Data to examine:
def matBf (md : Nat) (x : Mat) : Mat := x.map (fun r => r.map (bfRound md))

/-- Coefficients a, b, c of an iteration (R489): the layer's set or the built-in one. -/
def nsCoef (b : List Byte) (r : SchedLayer) (i : Nat) : Val × Val × Val :=
  if r.nsSet = 0xFF then (.raw 0x40500000#32, .raw 0xC0900000#32, .raw 0x40000000#32)
  else
    let o := leAt b 0x1C 4 + 64 * r.nsSet + 12 * i
    (schedF b o, schedF b (o + 4), schedF b (o + 8))

/-- Newton–Schulz (R494): the iterations from number i on. -/
def nsLoop (md : Nat) (b : List Byte) (r : SchedLayer) : Nat → Nat → Mat → Mat
  | 0, _, x => x
  | f + 1, i, x =>
    let m := r.rows
    let n := r.cols
    let c := nsCoef b r i
    let tall : Bool := n ≤ m
    let xt := matT n x
    let a := if tall then matMul md n xt x else matMul md m x xt
    let a2 := matMul md (min m n) a a
    let p := matMap2 (fun u v => uAdd md (uMul md c.2.1 u) (uMul md c.2.2 v)) a a2
    let xp := if tall then matMul md n x p else matMul md n p x
    nsLoop md b r f (i + 1) (matBf md (matMap2 (fun u v => uAdd md (uMul md c.1 u) v) x xp))

def newtonSchulz (md : Nat) (b : List Byte) (r : SchedLayer) (x : Mat) : Mat := nsLoop md b r 5 0 (matBf md x)

/-- Σ of R495 in ascending k subtracted from v. -/
def subDot (md : Nat) (v : Val) (a b : List Val) : Val :=
  (a.zip b).foldl (fun acc p => uSub md acc (uMul md p.1 p.2)) v

/-- Cholesky of S + δI (R495, R496): the rows of L so far (each a list of its entries), one row at a time over ascending columns; none at a
pivot at or below PIVOT_MIN or non-finite. The entries are those of the column order, which uses the same operands. -/
def cholRow (md : Nat) (srow : List Val) : List (List Val) → Nat → List Val → List Val
  | [], _, acc => acc
  | l :: t, j, acc =>
    let v := uDiv md (subDot md (srow.getD j (.raw 0)) acc (l.take j)) (l.getD j (.raw 0))
    cholRow md srow t (j + 1) (acc ++ [v])

/-- The factor, or none, with the classes flushed on the way. -/
def cholesky (md : Nat) (delta pmin : Val) : List (List Val) → Nat → Mat → Option Mat × Flushes
  | [], _, rows => (some rows, matFlags rows)
  | srow :: t, i, rows =>
    let acc := cholRow md srow rows 0 []
    let p := subDot md (uAdd md (srow.getD i (.raw 0)) delta) acc acc
    if !isFin32 p.w || numLe p.w pmin.w then (none, orFlush p.fl (orFlush (rowFlags acc) (matFlags rows)))
    else cholesky md delta pmin t (i + 1) (rows ++ [acc ++ [uSqrt md p]])

/-- Forward substitution with L (R495). -/
def solveLower (md : Nat) (l : Mat) (x : List Val) : List Val :=
  ((l.zip x).foldl (fun (a : List Val) p => a ++ [uDiv md (subDot md p.2 a (p.1.take a.length)) (p.1.getD a.length (.raw 0))]) [])

/-- Factorisations with δ, 16·δ, …; at most `fuel`; counts the retries (R496). -/
def gramTry (md : Nat) (s : Mat) (pmin : Val) : Nat → Val → Nat → Flushes → Option Mat × Nat × Flushes
  | 0, _, n, fl => (none, n, fl)
  | f + 1, d, n, fl =>
    match cholesky md d pmin s 0 [] with
    | (some l, g) => (some l, n, orFlush fl g)
    | (none, g) => if f = 0 then (none, n, orFlush fl g) else gramTry md s pmin f (uMul md d sixteen32) (n + 1) (orFlush fl g)

/-- U of R493, with the retries made, whether Gram mode fell back, and the classes that its factorisations have flushed. -/
def orthonormal (md : Nat) (b : List Byte) (r : SchedLayer) (x : Mat) : Mat × Nat × Bool × Flushes :=
  if field r.mode 1 2 = 1 || min r.rows r.cols > 2048 then (newtonSchulz md b r x, 0, false, 0)
  else
    let tall : Bool := r.cols ≤ r.rows
    let xt := matT r.cols x
    let s := if tall then matMul md r.cols xt x else matMul md r.rows x xt
    let g := leAt b 0x10 4 + 32 * r.group
    match gramTry md s (schedF b (g + 0x14)) 5 (schedF b (g + 0x10)) 0 0 with
    | (some l, n, fl) => ((if tall then x.map (solveLower md l) else matT r.rows (xt.map (solveLower md l))), n, false, fl)
    | (none, n, fl) => (newtonSchulz md b r x, n, true, fl)

/-! ### Update rules -/

/-- What an update computes: new master weights, new momentum codes, P′, flags and counts, and the classes that it has flushed. -/
structure Computed where
  weights : List (List Word32)
  momentum : List (List Nat)
  prodBeta : Word32
  zero : Bool
  fallback : Bool
  retries : Nat
  flushed : Flushes
  deriving DecidableEq, Repr

/-- Results of an update: weights W′, momentum M′ and P′ (R490, R497). -/
def Computed.make (md : Nat) (w m1 : Mat) (p : Val) (zero fallback : Bool) (retries : Nat) (fl : Flushes) : Computed :=
  let ms := m1.map (fun row => row.map (bfCode md))
  { weights := w.map (fun row => row.map (fun v => v.w)), momentum := ms.map (fun row => row.map (fun c => c.1)), prodBeta := p.w,
    zero := zero, fallback := fallback, retries := retries,
    flushed := orFlush (orFlush (matFlags w) p.fl) ((ms.flatten).foldl (fun a c => orFlush a c.2) fl) }

/-- Σ y² of R490 step 3: within each tile of M × N in element order, tiles in ascending number. -/
def sumSquares (md m n : Nat) (r : SchedLayer) (y : Mat) : Val :=
  let nc := ceilDiv r.cols n
  let ts := (upFrom 0 (ceilDiv r.rows m * nc)).map (fun t =>
    let l := ((part y (m * (t / nc)) m).map (fun row => part row (n * (t % nc)) n)).flatten
    let x := reduce md 3 (l.map (fun v => v.w))
    ({ w := x.1, fl := orFlush (rowFlags l) x.2 } : Val))
  match ts with
  | [] => .raw (zero32 false)
  | a :: l => l.foldl (uAdd md) a
where
  /-- Part of a list. -/
  part {α : Type} (l : List α) (o k : Nat) : List α := (l.drop o).take k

Work request:
From the records above, give again exactly the lines running from the line with "l, n, orFlush fl g)" to the line with "Update rules -/", inclusive.

Task solution:
    | (some l, g) => (some l, n, orFlush fl g)
    | (none, g) => if f = 0 then (none, n, orFlush fl g) else gramTry md s pmin f (uMul md d sixteen32) (n + 1) (orFlush fl g)

/-- U of R493, with the retries made, whether Gram mode fell back, and the classes that its factorisations have flushed. -/
def orthonormal (md : Nat) (b : List Byte) (r : SchedLayer) (x : Mat) : Mat × Nat × Bool × Flushes :=
  if field r.mode 1 2 = 1 || min r.rows r.cols > 2048 then (newtonSchulz md b r x, 0, false, 0)
  else
    let tall : Bool := r.cols ≤ r.rows
    let xt := matT r.cols x
    let s := if tall then matMul md r.cols xt x else matMul md r.rows x xt
    let g := leAt b 0x10 4 + 32 * r.group
    match gramTry md s (schedF b (g + 0x14)) 5 (schedF b (g + 0x10)) 0 0 with
    | (some l, n, fl) => ((if tall then x.map (solveLower md l) else matT r.rows (xt.map (solveLower md l))), n, false, fl)
    | (none, n, fl) => (newtonSchulz md b r x, n, true, fl)

/-! ### Update rules -/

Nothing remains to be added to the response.